Depending on your application architecture, the cache can be implemented in many ways and with various levels of complexity. There are many ways to provide caching and complex applications can use different approaches on different levels of the application architecture stack. Sometimes a cache may be as simple as a single global data structure (usually a dict) kept in the process memory. In other situations, you may want to set up a dedicated caching service that will run on carefully tailored hardware. This section will provide you with basic information on the most popular caching approaches and guide you through the usual use cases and also the common pitfalls.

Deterministic caching

Deterministic functions are the easiest and safest use case for caching.
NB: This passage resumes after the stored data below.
/-- The SEGMENT record of `p` with SEG_ID `i`. -/
def cfgSeg (cfg : List Rec) (p i : Nat) : Option Rec := (cfgSegs cfg p).find? (fun r => r.f 4 2 == i)

/-- The QUEUE record of QUEUE_ID `q` (Table 3.8). -/
def cfgQueue (cfg : List Rec) (q : Nat) : Option Rec := (recsOf cfg secQueue).find? (fun r => r.f 0 2 == q)

/-- The MODEL record of partition `p` and MODEL_ID `m` (Table 3.9). -/
def cfgModel (cfg : List Rec) (p m : Nat) : Option Rec :=
  (recsOf cfg secModel).find? (fun r => r.f 0 4 == m && r.part 4 == p)

/-- The PACKAGE record (Table 3.4), all zero without one. -/
def cfgPackage (cfg : List Rec) : Rec := ((recsOf cfg secPackage).head?).getD ⟨secPackage, []⟩

/-- The TABLE record of TABLE_ID `t` (Table 3.10). -/
def cfgTable (cfg : List Rec) (t : Nat) : Option Rec := (recsOf cfg secTable).find? (fun r => r.f 4 4 == t)

/-- The REGULATOR record of `p` for a resource slot (12 R278): STACK d at d, DDR d at 8 + d, HOST i at 16 + i, FABRIC n at 18 + n. -/
def cfgReg (cfg : List Rec) (p slot : Nat) : Option Rec :=
  (recsOf cfg secRegulator).find? (fun r => r.part 0 == p && r.f 2 1 + nth [0, 8, 16, 18] (r.f 1 1) 0 == slot)

/-- Whether a unit (UNIT 0 tile, 1 cluster, 2 table engine) is retired (R69). -/
def State.retired (s : State) (unit num : Nat) : Bool := s.folio.retired.any (fun u => u.1 == unit && u.2.1 == num)

/-- Whether tile `t` is retired, itself or with its cluster. -/
def State.tileRetired (s : State) (t : Nat) : Bool := s.retired 0 t || s.retired 1 (clusterOfTile t)

/-- The clusters of partition `p` that are not retired, as a mask (PART_p_CLUSTERS). -/
def State.clusters (s : State) (p : Nat) : Nat :=
  match cfgPart s.folio.active p with
  | none => 0
  | some r => (bitList 32 (r.f 4 4)).foldl (fun a c => if s.retired 1 c then a else a + 2 ^ c) 0

/-- The home die of partition `p`: the die of its lowest cluster that is not retired (R344). -/
def State.homeDie (s : State) (p : Nat) : Option Nat := ((bitList 32 (s.clusters p)).head?).map (· / 4)

/-- The partitions of the folio in force. -/
def State.parts (s : State) : List Nat := (upto 16).filter (fun p => (cfgPart s.folio.active p).isSome)

/-- The partitions that own a cluster on die `d`. -/
def State.dieOwners (s : State) (d : Nat) : List Nat :=
  s.parts.filter (fun p => bits (s.clusters p) (4 * d + 3) (4 * d) != 0)

/-- The tiles of partition `p` that are not retired, rising. -/
def State.partTiles (s : State) (p : Nat) : List Nat :=
  (upto 128).filter (fun t => bit (s.clusters p) (clusterOfTile t) && !s.tileRetired t)

/-- State of partition `p` (Table 3.16). -/
def State.partState (s : State) (p : Nat) : Nat := s.field (0x20100 + 0x20 * p) 2 0

/-- Partition `p` serves. -/
def State.serving (s : State) (p : Nat) : Bool := s.partState p == 1

/-- PKG_STATE (Table 3.18). -/
def State.pkgState (s : State) : Nat := s.field 0x20000 11 8

/-- The start stage in NIB_BOOT_STATUS. -/
def State.stage (s : State) : Nat := s.field 0x800000 3 0

/-- Whether registers outside the NIB block and GLB_ID take writes: not while STAGE reads 0xF (R440). -/
def State.regsOpen (s : State) : Bool := s.stage != 15

/-- The die whose nib leads the package (R475). -/
def State.leadDie (s : State) : Nat := if s.field 0x800000 5 5 = 1 then 4 else 0

/-! ## Addresses and memory (12, 15) -/

/-- Bytes of one GiB. -/
def giB : Nat := 2 ^ 30

/-- Size of one T1 slice. -/
def sliceSize : Nat := 0xC00000000

/-- Mapped bytes of the T2 region of die `d` (R261, R274): twice one module's capacity, none for a disabled pair. -/
def State.t2Size (s : State) (d : Nat) : Nat :=
  let st := s.reg (0x104000 + 0x40 * (2 * d))
  if bit st 0 && bit st 2 && !bit st 1 then 2 * bits st 31 22 * giB else 0

/-- Window `w` is defined (R262, R275). -/
def State.t3Defined (s : State) (w : Nat) : Bool :=
  let c := s.reg (0x106000 + 0x40 * w)
  let st := s.reg (0x320000 + 0x100 * (w % 2))
  w < (cfgPackage s.folio.active).f 6 1 && bit c 0 && (bit c 1 || bits st 3 1 == 3 || !bit st 0)

/-- The physical byte a device address reaches (R258-R262): the slice address for either view of T1, the address itself in
T2 and T3; none where nothing is mapped. -/
def State.phys (s : State) (a : Nat) : Option Nat :=
  if a < 8 * sliceSize then some a
  else if 0x8000000000 ≤ a && a < 0xE000000000 then
    let o := a - 0x8000000000
    let g := o / 4096
    some (g % 8 * sliceSize + g / 8 * 4096 + o % 4096)
  else if 0x10000000000 ≤ a && a < 0x50000000000 then
    let o := a - 0x10000000000
    if o % 0x8000000000 < s.t2Size (o / 0x8000000000) then some a else none
  else if 0x80000000000 ≤ a && a < 0x180000000000 then
    let o := a - 0x80000000000
    let w := o / 0x20000000000
    if s.t3Defined w && o % 0x20000000000 < s.field (0x106000 + 0x40 * w) 13 2 * giB then some a else none
  else none

/-- The tier of a physical address: 1, 2 or 3. -/
def tierOf (a : Nat) : Nat := if a < 0x10000000000 then 1 else if a < 0x80000000000 then 2 else 3

/-- The die that is the point of coherence of a physical address (R23). -/
def dieOfPhys (a : Nat) : Nat :=
  if a < 0x10000000000 then a / sliceSize
  else if a < 0x80000000000 then (a - 0x10000000000) / 0x8000000000
  else if (a - 0x80000000000) / 0x20000000000 % 2 = 0 then 0 else 4

/-- The DDR channel of a T2 address (R261). -/
def chanOfT2 (a : Nat) : Nat :=
  let o := (a - 0x10000000000) % 0x8000000000
  2 * ((a - 0x10000000000) / 0x8000000000) + o / 256 % 2

/-- The window of a T3 address. -/
def windowOf (a : Nat) : Nat := (a - 0x80000000000) / 0x20000000000

/-- The port of window `w` is up and supports its path (R275, R277). -/
def State.t3LinkOk (s : State) (w : Nat) : Bool :=
  let st := s.reg (0x320000 + 0x100 * (w % 2))
  bit st 0 && (if bit (s.reg (0x106000 + 0x40 * w)) 1 then decide (2 ≤ bits st 3 1) else bits st 3 1 == 3)

/-- The address that a T3 byte has at the window's target (R275). -/
def State.t3Target (s : State) (a : Nat) : Nat := s.reg (0x106008 + 0x40 * windowOf a) + (a - 0x80000000000) % 0x20000000000

/-- The key under which the memory keeps a physical byte: the byte itself in T1 and T2; in T3 the target's byte, by path (R275,
log entry 195). -/
def State.cellOf (s : State) (a : Nat) : Nat :=
  if tierOf a = 3 then (2 + bits (s.reg (0x106000 + 0x40 * windowOf a)) 1 1) * 2 ^ 64 + s.t3Target a else a

/-- A request to T3 as its port carries it (R275). -/
def State.t3Emit (s : State) (a : Nat) (write : Bool) (data : List Nat) : State :=
  if tierOf a = 3 then s.emit (.t3 (windowOf a % 2) (bits (s.reg (0x106000 + 0x40 * windowOf a)) 1 1) write (s.t3Target a) data) else s

/-- The bucket that a read or write of a physical address is charged to (Table 12.4): for T3 the inbound or the outbound HOST bucket of
its window's port. -/
def slotOfPhys (a : Nat) (write : Bool) : Nat :=
  if tierOf a = 1 then dieOfPhys a else if tierOf a = 2 then 8 + dieOfPhys a
  else (if write then 16 else 26) + (if dieOfPhys a = 0 then 0 else 1)

/-- The byte of device memory at a physical address; a byte nothing has written reads 0 (log entry 10). -/
def memByte (m : List Host.Cell) (a : Nat) : Byte := Tbl.get 0 m a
Deterministic functions always return the same value if given exactly the same input, so generally you can store their result indefinitely. The only limitation is the size of storage you use for caching. The simplest way to cache such results is to put them into process memory because it is usually the fastest place to retrieve data from. Such a technique is often called memoization.
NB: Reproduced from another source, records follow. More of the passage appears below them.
-- ==== Sys2Proof/WellFormed.lean ====
section
/-!
DEFINITION. When a command is well formed: it names only units, registers and instruction fields the device has
(Table 0.4, Table 7.1, R478). What a well-formed command's values mean is checked by its meaning, as the manual says.
-/
namespace Sys2Proof

/-- The places of Table 7.2, as 128 × CLASS + OP. Any other is reserved (R150, R151). -/
def vecCodes : List Nat :=
  [0, 1, 2, 3, 4, 5, 6, 7, 8, 9, 10, 11, 12, 13, 16, 17, 18, 19, 20, 21, 24, 26, 32, 48, 49, 128,
   129, 130, 256, 257, 258, 259, 264, 265, 266, 267, 268, 269, 384, 385, 386, 387, 512, 513, 514, 515, 516, 517, 640, 641, 642, 643]

/-- CLASS and OP of an instruction word (Table 7.1). -/
def vecCode (w : Nat) : Nat := w / 2 ^ 54

/-- The word has a reserved CLASS or OP (R151). -/
def vecReserved (w : Nat) : Bool := !vecCodes.contains (vecCode w)

/-- A word that the row of code `c` may carry: 64 bits with its own CLASS and OP, or with a reserved one, which belongs to no row. -/
def vwordOk (c w : Nat) : Bool := decide (w < 2 ^ 64) && (vecCode w == c || vecReserved w)

/-- A failure entry names a unit the device has (Table 19.6). -/
def FailEntry.ok (f : FailEntry) : Bool :=
  decide (f.unit < 7) && decide (f.die < 8)
  && (match f.unit with | 0 => decide (f.num < 128) | 1 => decide (f.num < 32) | 2 => decide (f.num < 16) | 5 => decide (f.num < 64) | _ => true)

/-- How many units of a kind there are: tiles, clusters, table engines. -/
def unitCount (unit : Nat) : Nat := if unit = 0 then 128 else if unit = 1 then 32 else 16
Memoization is very useful when optimizing recursive functions that may evaluate the same inputs multiple times. We already discussed recursive implementation for the Fibonacci sequence in Chapter 7, Python Extensions in Other Languages. Back then, we tried to improve the performance of our program with C and Cython. Now we will try to achieve the same goal by simpler means—with the help of caching. But before we do that, let's recall the code for the fibonacci() function:

def fibonacci(n):
    """ Return nth Fibonacci sequence number computed recursively
    if n < 2:
        return 1
        return fibonacci(n - 1) + fibonacci(n - 2)

As we see, fibonacci() is a recursive function that calls itself twice if the input value is more than two. This makes it highly inefficient. The run time complexity is O(2n) and its execution creates a very deep and vast call tree. For the large value, this function will take extremely long to execute and there is high chance of quickly exceeding the maximal recursion limit of the Python interpreter.
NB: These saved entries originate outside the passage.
-- ==== Sys2Proof/Machine/Quill.lean ====
section
/-!
DEFINITION. Quill's flows (18): descriptors, sending with its windows and credits, acknowledgement and loss, violations, and
how operations end.
-/
namespace Sys2Proof.Machine

/-! ## Descriptors (Table 18.6) -/

/-- Descriptor bytes of flow `f` as a little-endian field. -/
def State.fdesc (s : State) (f off size : Nat) : Nat :=
  fieldOf (((upto 16).map (fun i => natBytes 8 (s.reg (selKey (0x400110 + 8 * i) f)))).flatten) off size

/-- PEER_DEV, PEER_FLOW, PART_ID, PORT_MASK, MAX_PAYLOAD, PEER_IPS. -/
def State.peerDev (s : State) (f : Nat) : Nat := s.fdesc f 0 2 % 2 ^ 15
def State.peerFlow (s : State) (f : Nat) : Nat := s.fdesc f 2 2
def State.flowPart (s : State) (f : Nat) : Nat := s.fdesc f 4 1 % 16
def State.portMask (s : State) (f : Nat) : Nat := s.fdesc f 7 1
def State.maxPayload (s : State) (f : Nat) : Nat := s.fdesc f 8 2
def State.peerIps (s : State) (f : Nat) : Nat := s.fdesc f 10 1

/-- The fabric address of this device. -/
def State.fabDev (s : State) : Nat := s.reg 0x400004 % 2 ^ 15

/-! ## Sending (R410, R413-R415, R428) -/

/-- Base of the registers of Ethernet port `n` (R434). -/
def fabPort (n : Nat) : Nat := 0x401000 + 0x200 * n

/-- The sub-ports that are up on the ports of a flow's PORT_MASK. -/
def State.upSubs (s : State) (f : Nat) : List (Nat × Nat) :=
  ((bitList 8 (s.portMask f)).map (fun n => ((upto 8).filter (fun k => bit (s.reg (fabPort n + 4)) k)).map (fun k => (n, k)))).flatten

/-- The sub-port a packet leaves through: one other than the last it used where there is one (R412, R413). -/
def State.pickSub (s : State) (f : Nat) (last : Option (Nat × Nat)) : Option (Nat × Nat) :=
  let l := s.upSubs f
  match last with
  | none => l.head?
  | some v => (l.find? (· != v)).or l.head?

/-- Bytes of the extension of a packet type. -/
def extBytes (kind : Nat) : Nat := nth [0, 24, 24, 24, 24, 24, 48, 16, 16] kind 24

/-- `n` octets of `v`, the most significant first, as every multi-byte Quill field is laid out (R5, R403). -/
def bigBytes (n v : Nat) : List Nat := (natBytes n v).reverse

/-- The octets of the extension of a packet of type `kind` (Table 18.4, Table 18.5). -/
def extOctets (kind : Nat) (fields : List Nat) : List Nat :=
  let v (i : Nat) : Nat := nth fields i 0
  match kind with
  | 6 => bigBytes 4 (v 0) ++ bigBytes 4 (v 1) ++ bigBytes 32 (v 2) ++ bigBytes 8 (v 3)
  | 7 => bigBytes 4 (v 0) ++ bigBytes 1 (v 1) ++ bigBytes 3 0 ++ bigBytes 8 (v 2)
  | 8 => bigBytes 2 (v 0) ++ bigBytes 1 (v 1) ++ bigBytes 1 (v 2) ++ bigBytes 4 (v 3) ++ bigBytes 8 0
  | _ => bigBytes 8 (v 0) ++ bigBytes 4 (v 1) ++ bigBytes 4 (v 2) ++ bigBytes 2 (v 3) ++ bigBytes 1 (v 4) ++ bigBytes 1 (v 5) ++ bigBytes 4 (v 6)

/-- The octets of a packet's Quill header, for `len` bytes of extension and payload (Table 18.2). -/
def Packet.header (p : Packet) (len : Nat) : List Nat :=
  bigBytes 1 (0x10 + p.kind) ++ bigBytes 1 p.flags ++ bigBytes 2 p.flow ++ bigBytes 2 p.src ++ bigBytes 2 p.dst ++ bigBytes 4 p.psn
    ++ bigBytes 4 p.opid ++ bigBytes 8 p.txseq ++ bigBytes 2 len ++ bigBytes 2 0 ++ bigBytes 4 (p.pace.1 * 2 ^ 28 + p.pace.2)

/-- The octets of a packet before it is sealed: header, extension and payload (R402, R403). -/
def Packet.octets (p : Packet) : List Nat :=
  let ext := extOctets p.kind p.fields
  p.header (ext.length + p.data.length) ++ ext ++ p.data

/-- Bytes of a frame from destination MAC address through FCS (Table 12.4). -/
def State.frameBytes (s : State) (f : Nat) (via : Nat × Nat) (kind data : Nat) : Nat :=
  18 + (if bit (s.reg (fabPort via.1 + 0x54 + 0x20 * via.2)) 12 then 4 else 0) + (if bit (s.fdesc f 5 1) 0 then 40 else 20)
    + 8 + 32 + extBytes kind + data + 16

/-- The pace notice of a packet sent by die `d` (R428): cause and pace. -/
def State.paceNotice (s : State) (d : Nat) : Nat × Nat :=
  match nth s.memc.cap d none with
  | some c => (1, c)
  | none => if bit s.inside d then (0, 0) else (2, bits (s.reg (0x10100 + 0x40 * d)) 15 0)

/-- What a frame of flow `f` costs on its port (R270): it is charged to the launch or command for which it goes out (R212), and otherwise to
the flow's partition. -/
def State.frameDue (s : State) (f : Nat) (via : Nat × Nat) (kind data : Nat) (cid : Option Nat) : Due :=
  { part := (cid.bind (fun c => (s.cmd c).part)).getD (s.flowPart f), cid := cid.getD (flowCid f), slot := 18 + via.1,
    bytes := s.frameBytes f via kind data, src := ⟨7, via.1⟩ }

/-- A packet put on the wire through a sub-port by die `d`: TXSEQ, peer address, notice. -/
def State.transmit (s : State) (f d : Nat) (via : Nat × Nat) (kind flags psn opid : Nat) (fields data : List Nat) : State :=
  let x := s.flow f
  let s := s.bump (fabPort via.1 + 0x10) 64 1
  let s := s.emit (.packet via.1 via.2
    { flow := s.peerFlow f, src := s.fabDev, dst := s.peerDev f, kind := kind, flags := flags + 2 * b2n x.epoch, psn := psn % 2 ^ 32,
      opid := opid % 2 ^ 32, txseq := x.txseq, pace := s.paceNotice d, ip := x.ip % max 1 (s.peerIps f), fields := fields, data := data })
  s.updFlow f (fun x => { x with txseq := x.txseq + 1, ip := x.ip + 1, active := some s.time })

/-- Sequenced packets of partition `p` sent and not acknowledged: its credits in use (R414). -/
def State.creditsUsed (s : State) (p : Nat) : Nat :=
  s.fab.flows.foldl (fun n e => if e.2.st = 1 && s.flowPart e.1 == p then n + e.2.sent.length else n) 0

/-- CREDIT_POOL of a partition. -/
def State.creditPool (s : State) (p : Nat) : Nat := match cfgPart s.folio.active p with | some r => r.f 52 4 | none => 0

/-- Whether flow `f` may put a new sequenced packet on the wire now. -/
def State.maySend (s : State) (f : Nat) : Bool :=
  let x := s.flow f
  x.st == 1 && decide (x.psn < x.cum + x.held) && decide (x.sent.length < 4096)
  && decide (x.sent.length < max 1 (x.cwnd / 256)) && decide (x.txseq < 2 ^ 48)
  && decide (s.creditsUsed (s.flowPart f) < s.creditPool (s.flowPart f))

/-- Waiting packets of a flow sent while it may send and its regulator admits them (R270, R410, R414, R415). -/
def State.sendLoop : Nat → State → Nat → State
  | 0, s, _ => s
  | fuel + 1, s, f =>
    let x := s.flow f
    match x.queue with
    | [] => s
    | k :: rest =>
      match s.pickSub f none with
      | none => s
      | some via =>
        if !s.maySend f then s
        else
          let p := s.pays (s.frameDue f via k.kind k.data.length k.cid)
          if !p.2 then p.1
          else
          let k := { k with psn := x.psn, sends := 1, sentAt := s.time, txseq := x.txseq, via := via }
          let s := p.1.transmit f (k.die.getD via.1) via k.kind k.flags k.psn k.opid k.fields k.data
          State.sendLoop fuel (s.updFlow f (fun x => { x with psn := x.psn + 1, queue := rest, sent := x.sent ++ [k], advance := if x.sent.isEmpty then s.time else x.advance })) f

/-- Waiting packets of a flow sent. -/
def State.sendFlow (s : State) (f : Nat) : State := State.sendLoop (s.flow f).queue.length s f

/-- Waiting packets of every flow sent. -/
def State.sendAll (s : State) : State := (s.fab.flows.map (·.1)).foldl (fun s f => s.sendFlow f) s

/-- Packets added to a flow's queue. -/
def State.enqueue (s : State) (f : Nat) (ks : List TxPkt) : State := s.updFlow f (fun x => { x with queue := x.queue ++ ks })

/-! ## Acknowledging (R411, R416) -/

/-- Flows that sent a packet in the last 100 µs. -/
def State.activeFlows (s : State) : Nat :=
  (s.fab.flows.filter (fun e => match e.2.active with | some t => decide (s.time ≤ t + 100000) | none => false)).length

/-- RWIN that an ACK of flow `f` grants. -/
def State.grantOf (s : State) (f : Nat) : Nat :=
  if !s.serving (s.flowPart f) then 0
  else min 512 (max 1 (0x8000000 / (max 1 s.activeFlows * max 1 (s.maxPayload f))))

/-- An ACK sent once its regulator admits it (Table 18.5): CUM_PSN, RWIN, SACK, ECHO. Credit once granted is never withdrawn. -/
def State.ackNow (s : State) (f : Nat) : State :=
  let x := s.flow f
  let lim := max x.limit (x.rcum + s.grantOf f)
  let sack := (upto 256).foldl (fun n i => if x.rgot.contains (x.rcum + i) then n + 2 ^ i else n) 0
  let said (s : State) : State := s.updFlow f (fun x => { x with limit := lim, granted := lim - x.rcum, owed := 0, ece := false, ackDue := false })
  match s.pickSub f none with
  | none => said s
  | some via =>
    let p := s.pays (s.frameDue f via 6 0 none)
    if !p.2 then p.1.updFlow f (fun x => { x with ackDue := true })
    else (said p.1).transmit f via.1 via 6 (b2n x.ece) 0 0 [(x.rcum + 2 ^ 32 - 1) % 2 ^ 32, lim - x.rcum, sack, x.echo] []

/-- Partition `p` has entered SERVING: the RWIN that its open flows would grant rises from 0, and each sends an ACK (R411, R416). -/
def State.ackFlows (s : State) (p : Nat) : State :=
  ((s.fab.flows.map (·.1)).filter (fun f => (s.flow f).st == 1 && s.flowPart f == p)).foldl (fun s f => s.ackNow f) s

/-! ## Operations (R421-R423) -/

/-- The member flows of an operation: every flow but the device's own entry of a group. -/
def QOp.uses (o : QOp) : List Nat :=
  if o.group.isSome then ((o.flows.zipIdx).filter (fun f => f.2 != o.my)).map (·.1) else o.flows

/-- An operation failed (R423): a lookup's get fails its pass with REMOTE_LOOKUP_FAILED (R212), any other its launch; a count update that
fails is dropped. -/
def State.opFails (s : State) (o : QOp) (status detail : Nat) : State :=
  if o.kind = 9 then { s with fab := { s.fab with ops := s.fab.ops.filter (fun x => x.id != o.id) } }
  else if o.kind = 8 then
    let p := (s.cmd o.cid).part
    let s := s.blot { cls := 0x0409, part := p, cmd := some (cmdName o.cid), src := ⟨3, o.task⟩,
                      detail := [(o.dtype, 2), (o.my, 2), (nth o.flows 0 0, 2)] } (ringsGP p)
    s.endCmd o.cid 3 6 [] false
  else s.endCmd o.cid status detail [] true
If you take a closer look at Figure 3, which presents an example call tree, you will see that it evaluates many of the intermediate results multiple times. A lot of time and resources could be saved if we could reuse some of these values.

Figure 3 Call tree for fibonacci(5) execution

A simple memoization attempt would be to store results of the previous runs in a dictionary and retrieve them if they are available. Both the recursive calls in the fibonacci() function are contained in a single line of code:

return fibonacci(n - 1) + fibonacci(n - 2)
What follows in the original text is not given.